Ryan sah mich weiterhin an, sein verzweifelter Blick brannte auf meiner Haut. Als würde er spüren, wie unangenehm mir sein Blick war, senkte er seinen Kopf und blickte zu Boden.

„Ich war wie von Sinnen an dem Abend. Ich hatte zu dem Zeitpunkt in drei Nächten vielleicht 6 Stunden geschlafen. Seit Tagen war in der Gang die Kacke am dampfen. Dann haben wir Jimmy und den Typen von den Carrazzas umgebracht und es wäre fast alles in einen Krieg mit den Carrazzas eskaliert. Dann haben wir festgestellt, dass Koks fehlt und mein Vater ist vollkommen ausgerastet", erzählte er, wie er die Zeit erlebt hatte. Ich hörte mit gerunzelter Stirn zu. Ich musste zugeben, dass ich mir bisher nie Gedanken darüber gemacht hatte, was bei ihm los gewesen war. Ab der Sekunde, in der er mir den ersten Elektroschock verpasst hatte, war das alles irrelevant geworden für mich.

„Mein Vater war der festen Überzeugung, dass Marc das Koks hatte. Wir haben Jimmys und seine Wohnung immer wieder durchsucht, doch wir konnten nichts finden. Aber Marc war untergetaucht, was meinen Vater nur in seinem Verdacht bestärkt hat."

Ich hatte die ganze Zeit das Gefühl gehabt, dass mehr dahinter gesteckt hatte, als Marc Ende Februar vor unserer Tür aufgetaucht war. Er hatte sich bei uns vor den Hounds versteckt. Ich spürte Ärger in mir aufsteigen, dass Marc mir nie die ganze Wahrheit erzählt hatte.

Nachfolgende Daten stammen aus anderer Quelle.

-- ==== Sys2Proof/Machine/Integer.lean ====
section
/-!
DEFINITION. Integer, logic, address and compare instructions, and constants (11_isa_integer R196 to R208).
-/
namespace Sys2Proof.Machine
open Sys2Proof

/-- A value without flags. -/
def plain (v : Word) : Word × Word := (v, 0)
/-- An exact signed result: clamped under SAT, else its low 32 bits (R201). -/
def satOrLow (px : Option Px) (x : Int) : Word × Word := if satOf px then clamp32 x else plain (BitVec.ofInt 32 x)
/-- One thread's part of an RR instruction with two sources. -/
def rrFx (o : RR) (f : Word → Word → Word × Word) (th : Thread) : Fx :=
  let r := f (sv th o.a) (sv2 th o.b)
  { regs := [(o.d.toNat, r.1)], flags := r.2 }
/-- One thread's part of an RI instruction: b is the sign-extended immediate (R180, R200). -/
def riFx (o : RI) (f : Word → Word → Word × Word) (th : Thread) : Fx :=
  let r := f (sv th o.a) (o.imm.signExtend 32)
  { regs := [(o.d.toNat, r.1)], flags := r.2 }
/-- One thread's part of an instruction with one source. -/
def r1Fx (o : R1) (f : Word → Word) (th : Thread) : Fx := { regs := [(o.d.toNat, f (sv th o.a))] }
/-- A pair written from 64 bits (R4). -/
def pairRegs (d : RegNo) (x : Nat) : List (Nat × Word) := [(d.toNat, BitVec.ofNat 32 x), (d.toNat + 1, BitVec.ofNat 32 (x / 2 ^ 32))]

/-- Signed and unsigned choice (R200). -/
def minS (a b : Word) : Word := if a.toInt ≤ b.toInt then a else b
def maxS (a b : Word) : Word := if a.toInt ≤ b.toInt then b else a
def minU (a b : Word) : Word := if a.toNat ≤ b.toNat then a else b
def maxU (a b : Word) : Word := if a.toNat ≤ b.toNat then b else a
/-- Shifts by b[5:0], rotate by b[4:0] (R202). -/
def shlW (a b : Word) : Word := if b.toNat % 64 ≥ 32 then 0 else a <<< (b.toNat % 64)
def shrW (a b : Word) : Word := if b.toNat % 64 ≥ 32 then 0 else a >>> (b.toNat % 64)
def sarW (a b : Word) : Word := if b.toNat % 64 ≥ 32 then (if a.getLsbD 31 then 0xFFFFFFFF else 0) else a.sshiftRight (b.toNat % 64)
def rotlW (a b : Word) : Word := a.rotateLeft (b.toNat % 32)
/-- Leading zeros, from bit n − 1 down (R203). -/
def clzW (a : Word) : Nat → Nat
  | 0 => 0
  | n + 1 => if a.getLsbD n then 0 else 1 + clzW a n
/-- Set bits (R203). -/
def popcW (a : Word) : Nat := ((List.range 32).filter fun i => a.getLsbD i).length
/-- Bits in the reverse order (R203). -/
def brevW (a : Word) : Word := a.reverse
/-- n = min(len, 32 − pos) (R204). -/
def fieldLen (pos len : Nat) : Nat := min len (32 - pos)
/-- Bit field extract, zero- or sign-extended (R204). -/
def bfeW (sgn : Bool) (a : Word) (pos len : Nat) : Word :=
  let n := fieldLen pos len
  let f := a.toNat / 2 ^ pos % 2 ^ n
  if sgn && decide (f ≥ 2 ^ (n - 1)) then BitVec.ofInt 32 ((f : Int) - 2 ^ n) else BitVec.ofNat 32 f
/-- Position and length from a value of B (R204). -/
def bfPos (b : Word) : Nat := b.toNat % 32
def bfLen (b : Word) : Nat := b.toNat / 32 % 32 + 1
/-- Bit field insert of a into d (R204). -/
def bfiW (d a : Word) (pos len : Nat) : Word :=
  let m : Word := BitVec.ofNat 32 ((2 ^ fieldLen pos len - 1) * 2 ^ pos)
  (d &&& ~~~m) ||| ((a <<< pos) &&& m)
/-- Integer compare by condition code (R181, R207). -/
def icmpW (sgn : Bool) (cond : Nat) (a b : Word) : Bool :=
  let lt := if sgn then decide (a.toInt < b.toInt) else decide (a.toNat < b.toNat)
  match cond with
  | 0 => a == b
  | 1 => a != b
  | 2 => lt
  | 3 => lt || a == b
  | 4 => !(lt || a == b)
  | _ => !lt
/-- One thread's part of a compare. -/
def cmpFx (pd : PredNo) (b : Bool) : Fx := { preds := [(pd.toNat, b)] }
/-- `mad` (R205): the addend is C or D, negated exactly under NC. -/
def madFx (o : RR) (th : Thread) : Fx :=
  let c : Int := match cOf o.px with
    | some c => (sv3 th c).toInt
    | none => (rvAt th 2 o.d.toNat).toInt
  let c := if negC o.px then -c else c
  let r := satOrLow o.px ((sv th o.a).toInt * (sv2 th o.b).toInt + c)
  { regs := [(o.d.toNat, r.1)], flags := r.2 }

/-- `d = a + b` (R200, R201). -/
def execAdd (o : RR) (s : State) : Out :=
  .next (runDrill (.add o) latInt (pureFx (rrFx o fun a b => satOrLow o.px (a.toInt + b.toInt))) s)

/-- `d = a − b` (R200, R201). -/
def execSub (o : RR) (s : State) : Out :=
  .next (runDrill (.sub o) latInt (pureFx (rrFx o fun a b => satOrLow o.px (a.toInt - b.toInt))) s)

/-- `d = a × b` (R200, R201). -/
def execMul (o : RR) (s : State) : Out :=
  .next (runDrill (.mul o) latMul (pureFx (rrFx o fun a b => satOrLow o.px (a.toInt * b.toInt))) s)

/-- `d = bits [63:32] of the signed product` (R205). -/
def execMulhiI32 (o : RR) (s : State) : Out :=
  .next (runDrill (.mulhiI32 o) latMul (pureFx (rrFx o fun a b => plain (BitVec.ofInt 32 (a.toInt * b.toInt / 2 ^ 32)))) s)

/-- `d = bits [63:32] of the unsigned product` (R205). -/
def execMulhiN32 (o : RR) (s : State) : Out :=
  .next (runDrill (.mulhiN32 o) latMul (pureFx (rrFx o fun a b => plain (BitVec.ofNat 32 (a.toNat * b.toNat / 2 ^ 32)))) s)

/-- `minI32` (R200). -/
def execMinI32 (o : RR) (s : State) : Out :=
  .next (runDrill (.minI32 o) latInt (pureFx (rrFx o fun a b => plain (minS a b))) s)

/-- `maxI32` (R200). -/
def execMaxI32 (o : RR) (s : State) : Out :=
  .next (runDrill (.maxI32 o) latInt (pureFx (rrFx o fun a b => plain (maxS a b))) s)

/-- `minN32` (R200). -/
def execMinN32 (o : RR) (s : State) : Out :=
  .next (runDrill (.minN32 o) latInt (pureFx (rrFx o fun a b => plain (minU a b))) s)

/-- `maxN32` (R200). -/
def execMaxN32 (o : RR) (s : State) : Out :=
  .next (runDrill (.maxN32 o) latInt (pureFx (rrFx o fun a b => plain (maxU a b))) s)

/-- `and` (R200). -/
def execAnd (o : RR) (s : State) : Out :=
  .next (runDrill (.and o) latInt (pureFx (rrFx o fun a b => plain (a &&& b))) s)

/-- `or` (R200). -/
def execOr (o : RR) (s : State) : Out :=
  .next (runDrill (.or o) latInt (pureFx (rrFx o fun a b => plain (a ||| b))) s)

/-- `xor` (R200). -/
def execXor (o : RR) (s : State) : Out :=
  .next (runDrill (.xor o) latInt (pureFx (rrFx o fun a b => plain (a ^^^ b))) s)

/-- `andn` (R200). -/
def execAndn (o : RR) (s : State) : Out :=
  .next (runDrill (.andn o) latInt (pureFx (rrFx o fun a b => plain (a &&& ~~~b))) s)

/-- `shl` (R202). -/
def execShl (o : RR) (s : State) : Out :=
  .next (runDrill (.shl o) latInt (pureFx (rrFx o fun a b => plain (shlW a b))) s)

/-- `shr` (R202). -/
def execShr (o : RR) (s : State) : Out :=
  .next (runDrill (.shr o) latInt (pureFx (rrFx o fun a b => plain (shrW a b))) s)

/-- `sar` (R202). -/
def execSar (o : RR) (s : State) : Out :=
  .next (runDrill (.sar o) latInt (pureFx (rrFx o fun a b => plain (sarW a b))) s)

/-- `rotl` (R202). -/
def execRotl (o : RR) (s : State) : Out :=
  .next (runDrill (.rotl o) latInt (pureFx (rrFx o fun a b => plain (rotlW a b))) s)

/-- `bfe.n32` (R204). -/
def execBfeN32 (o : RR) (s : State) : Out :=
  .next (runDrill (.bfeN32 o) latInt (pureFx (rrFx o fun a b => plain (bfeW false a (bfPos b) (bfLen b)))) s)

/-- `bfe.i32` (R204). -/
def execBfeI32 (o : RR) (s : State) : Out :=
  .next (runDrill (.bfeI32 o) latInt (pureFx (rrFx o fun a b => plain (bfeW true a (bfPos b) (bfLen b)))) s)

/-- `bfi`: D is also read (R198, R204). -/
def execBfi (o : RR) (s : State) : Out :=
  .next (runDrill (.bfi o) latInt (pureFx fun th => rrFx o (fun a b => plain (bfiW (rvAt th 2 o.d.toNat) a (bfPos b) (bfLen b))) th) s)

/-- `pair d = A + B mod 2^64` (R206). -/
def execAddB64 (o : RR) (s : State) : Out :=
  .next (runDrill (.addB64 o) latInt (pureFx fun th => { regs := pairRegs o.d (svPair th o.a + svPair2 th o.b) }) s)

/-- `pair d = A − B mod 2^64` (R206). -/
def execSubB64 (o : RR) (s : State) : Out :=
  .next (runDrill (.subB64 o) latInt (pureFx fun th => { regs := pairRegs o.d (svPair th o.a + 2 ^ 64 - svPair2 th o.b) }) s)

/-- `pair d = A + SExt(b)` (R206). -/
def execLea (o : RR) (s : State) : Out :=
  .next (runDrill (.lea o) latInt (pureFx fun th => { regs := pairRegs o.d (svPair th o.a + ((sv2 th o.b).signExtend 64).toNat) }) s)

/-- `pair d = A + 4 × SExt(b)` (R206). -/
def execLea4 (o : RR) (s : State) : Out :=
  .next (runDrill (.lea4 o) latInt (pureFx fun th => { regs := pairRegs o.d (svPair th o.a + 4 * ((sv2 th o.b).signExtend 64).toNat) }) s)

/-- `pair d = signed product` (R205). -/
def execMulWideI32 (o : RR) (s : State) : Out :=
  .next (runDrill (.mulWideI32 o) latMul (pureFx fun th => { regs := pairRegs o.d ((BitVec.ofInt 64 ((sv th o.a).toInt * (sv2 th o.b).toInt)).toNat) }) s)

/-- `pair d = unsigned product` (R205). -/
def execMulWideN32 (o : RR) (s : State) : Out :=
  .next (runDrill (.mulWideN32 o) latMul (pureFx fun th => { regs := pairRegs o.d ((sv th o.a).toNat * (sv2 th o.b).toNat) }) s)

/-- `mad` (R205). -/
def execMad (o : RR) (s : State) : Out :=
  .next (runDrill (.mad o) latMul (pureFx (madFx o)) s)

/-- `clz` (R203). -/
def execClz (o : R1) (s : State) : Out :=
  .next (runDrill (.clz o) latInt (pureFx (r1Fx o (fun a => BitVec.ofNat 32 (clzW a 32)))) s)

/-- `popc` (R203). -/
def execPopc (o : R1) (s : State) : Out :=
  .next (runDrill (.popc o) latInt (pureFx (r1Fx o (fun a => BitVec.ofNat 32 (popcW a)))) s)

/-- `brev` (R203). -/
def execBrev (o : R1) (s : State) : Out :=
  .next (runDrill (.brev o) latInt (pureFx (r1Fx o brevW)) s)

/-- `mov` (R203). -/
def execMov (o : R1) (s : State) : Out :=
  .next (runDrill (.mov o) latInt (pureFx (r1Fx o id)) s)

/-- `icmpI32` (R207). -/
def execIcmpI32 (o : Cmp) (s : State) : Out :=
  .next (runDrill (.icmpI32 o) latInt (pureFx fun th => cmpFx o.pd (icmpW true o.cond.toNat (sv th o.a) (sv2 th o.b))) s)

/-- `icmpN32` (R207). -/
def execIcmpN32 (o : Cmp) (s : State) : Out :=
  .next (runDrill (.icmpN32 o) latInt (pureFx fun th => cmpFx o.pd (icmpW false o.cond.toNat (sv th o.a) (sv2 th o.b))) s)

/-- `d = a + imm` (R200, R201). -/
def execAddi (o : RI) (s : State) : Out :=
  .next (runDrill (.addi o) latInt (pureFx (riFx o fun a b => satOrLow o.px (a.toInt + b.toInt))) s)

/-- `d = a × imm` (R200, R201). -/
def execMuli (o : RI) (s : State) : Out :=
  .next (runDrill (.muli o) latMul (pureFx (riFx o fun a b => satOrLow o.px (a.toInt * b.toInt))) s)

/-- `andi` (R200). -/
def execAndi (o : RI) (s : State) : Out :=
  .next (runDrill (.andi o) latInt (pureFx (riFx o fun a b => plain (a &&& b))) s)

/-- `ori` (R200). -/
def execOri (o : RI) (s : State) : Out :=
  .next (runDrill (.ori o) latInt (pureFx (riFx o fun a b => plain (a ||| b))) s)

/-- `xori` (R200). -/
def execXori (o : RI) (s : State) : Out :=
  .next (runDrill (.xori o) latInt (pureFx (riFx o fun a b => plain (a ^^^ b))) s)

/-- `miniI32` (R200). -/
def execMiniI32 (o : RI) (s : State) : Out :=
  .next (runDrill (.miniI32 o) latInt (pureFx (riFx o fun a b => plain (minS a b))) s)

/-- `maxiI32` (R200). -/
def execMaxiI32 (o : RI) (s : State) : Out :=
  .next (runDrill (.maxiI32 o) latInt (pureFx (riFx o fun a b => plain (maxS a b))) s)

/-- `miniN32` (R200). -/
def execMiniN32 (o : RI) (s : State) : Out :=
  .next (runDrill (.miniN32 o) latInt (pureFx (riFx o fun a b => plain (minU a b))) s)

/-- `maxiN32` (R200). -/
def execMaxiN32 (o : RI) (s : State) : Out :=
  .next (runDrill (.maxiN32 o) latInt (pureFx (riFx o fun a b => plain (maxU a b))) s)

/-- `shli` (R202). -/
def execShli (o : ShI) (s : State) : Out :=
  .next (runDrill (.shli o) latInt (pureFx fun th => { regs := [(o.d.toNat, shlW (sv th o.a) (o.n.setWidth 32))] }) s)

/-- `shri` (R202). -/
def execShri (o : ShI) (s : State) : Out :=
  .next (runDrill (.shri o) latInt (pureFx fun th => { regs := [(o.d.toNat, shrW (sv th o.a) (o.n.setWidth 32))] }) s)

/-- `sari` (R202). -/
def execSari (o : ShI) (s : State) : Out :=
  .next (runDrill (.sari o) latInt (pureFx fun th => { regs := [(o.d.toNat, sarW (sv th o.a) (o.n.setWidth 32))] }) s)

/-- `rotli` (R202). -/
def execRotli (o : ShI) (s : State) : Out :=
  .next (runDrill (.rotli o) latInt (pureFx fun th => { regs := [(o.d.toNat, rotlW (sv th o.a) (o.n.setWidth 32))] }) s)

/-- `icmpiI32` (R207). -/
def execIcmpiI32 (o : CmpI) (s : State) : Out :=
  .next (runDrill (.icmpiI32 o) latInt (pureFx fun th => cmpFx o.pd (icmpW true o.cond.toNat (sv th o.a) (o.imm.signExtend 32))) s)

/-- `icmpiN32` (R207). -/
def execIcmpiN32 (o : CmpI) (s : State) : Out :=
  .next (runDrill (.icmpiN32 o) latInt (pureFx fun th => cmpFx o.pd (icmpW false o.cond.toNat (sv th o.a) (o.imm.signExtend 32))) s)

/-- `leai` (R206). -/
def execLeai (o : RI) (s : State) : Out :=
  .next (runDrill (.leai o) latInt (pureFx fun th => { regs := pairRegs o.d (svPair th o.a + (o.imm.signExtend 64).toNat) }) s)

/-- `bfeiN32` (R204). -/
def execBfeiN32 (o : BfI) (s : State) : Out :=
  .next (runDrill (.bfeiN32 o) latInt (pureFx fun th => { regs := [(o.d.toNat, bfeW false (sv th o.a) o.pos.toNat (o.lenM1.toNat + 1))] }) s)

/-- `bfeiI32` (R204). -/
def execBfeiI32 (o : BfI) (s : State) : Out :=
  .next (runDrill (.bfeiI32 o) latInt (pureFx fun th => { regs := [(o.d.toNat, bfeW true (sv th o.a) o.pos.toNat (o.lenM1.toNat + 1))] }) s)

/-- `li` (R208). -/
def execLi (o : LiOp) (s : State) : Out :=
  .next (runDrill (.li o) latInt (pureFx fun _ => { regs := [(o.d.toNat, o.imm.signExtend 32)] }) s)

/-- `liw` (R208). -/
def execLiw (o : LiwOp) (s : State) : Out :=
  .next (runDrill (.liw o) latInt (pureFx fun _ => { regs := [(o.d.toNat, o.imm)] }) s)

end Sys2Proof.Machine
end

„Dann hat mein Vater beschlossen, eine von Marcs Schwester holen zu lassen, um ihm eine blutige Nachricht zu schicken. Er war sich sicher, dass Marc die Wohnung beobachtete. Bis dahin hatte ich noch sehr gehofft, dass der Marc, der mit Jimmy zusammen gewohnt hatte, nicht derselbe war wie der Marc, der dein Bruder war. Aber als ich dich in dem Keller sah, wie du da an den Ketten hingst...", Ryan brach ab, anscheinend überwältigt von den Bildern seiner Erinnerung.

„Ich hatte solche Angst um dich. So große Angst, dass mein Vater einfach wieder ausrastete und dich erschoss. Oder dass er dich Scott überließ. Wenn Scott Leute folterte, blieb von ihnen nur noch eine unidentifizierbare Leiche zurück..."

Mir wurde schlecht bei seinen Worten. „Aber Panther hat dich doch extra gebeten, mir nicht zu sehr wehzutun", erinnerte ich mich.

Ryan zog irritiert die Augenbrauen zusammen. „Panther?" Ich seufzte, wieso hatte ich ihm damals so einen bescheuerten Spitznamen gegeben? Wieso konnte ich mich nicht an seinen richtigen Namen gewöhnen?

„Sorry, ich meine schon John Scott, ich habe ihm nur damals den Spitznamen Panther in meinem Kopf verpasst, weil er mich so sehr an eine Raubkatze erinnert hat", erklärte ich.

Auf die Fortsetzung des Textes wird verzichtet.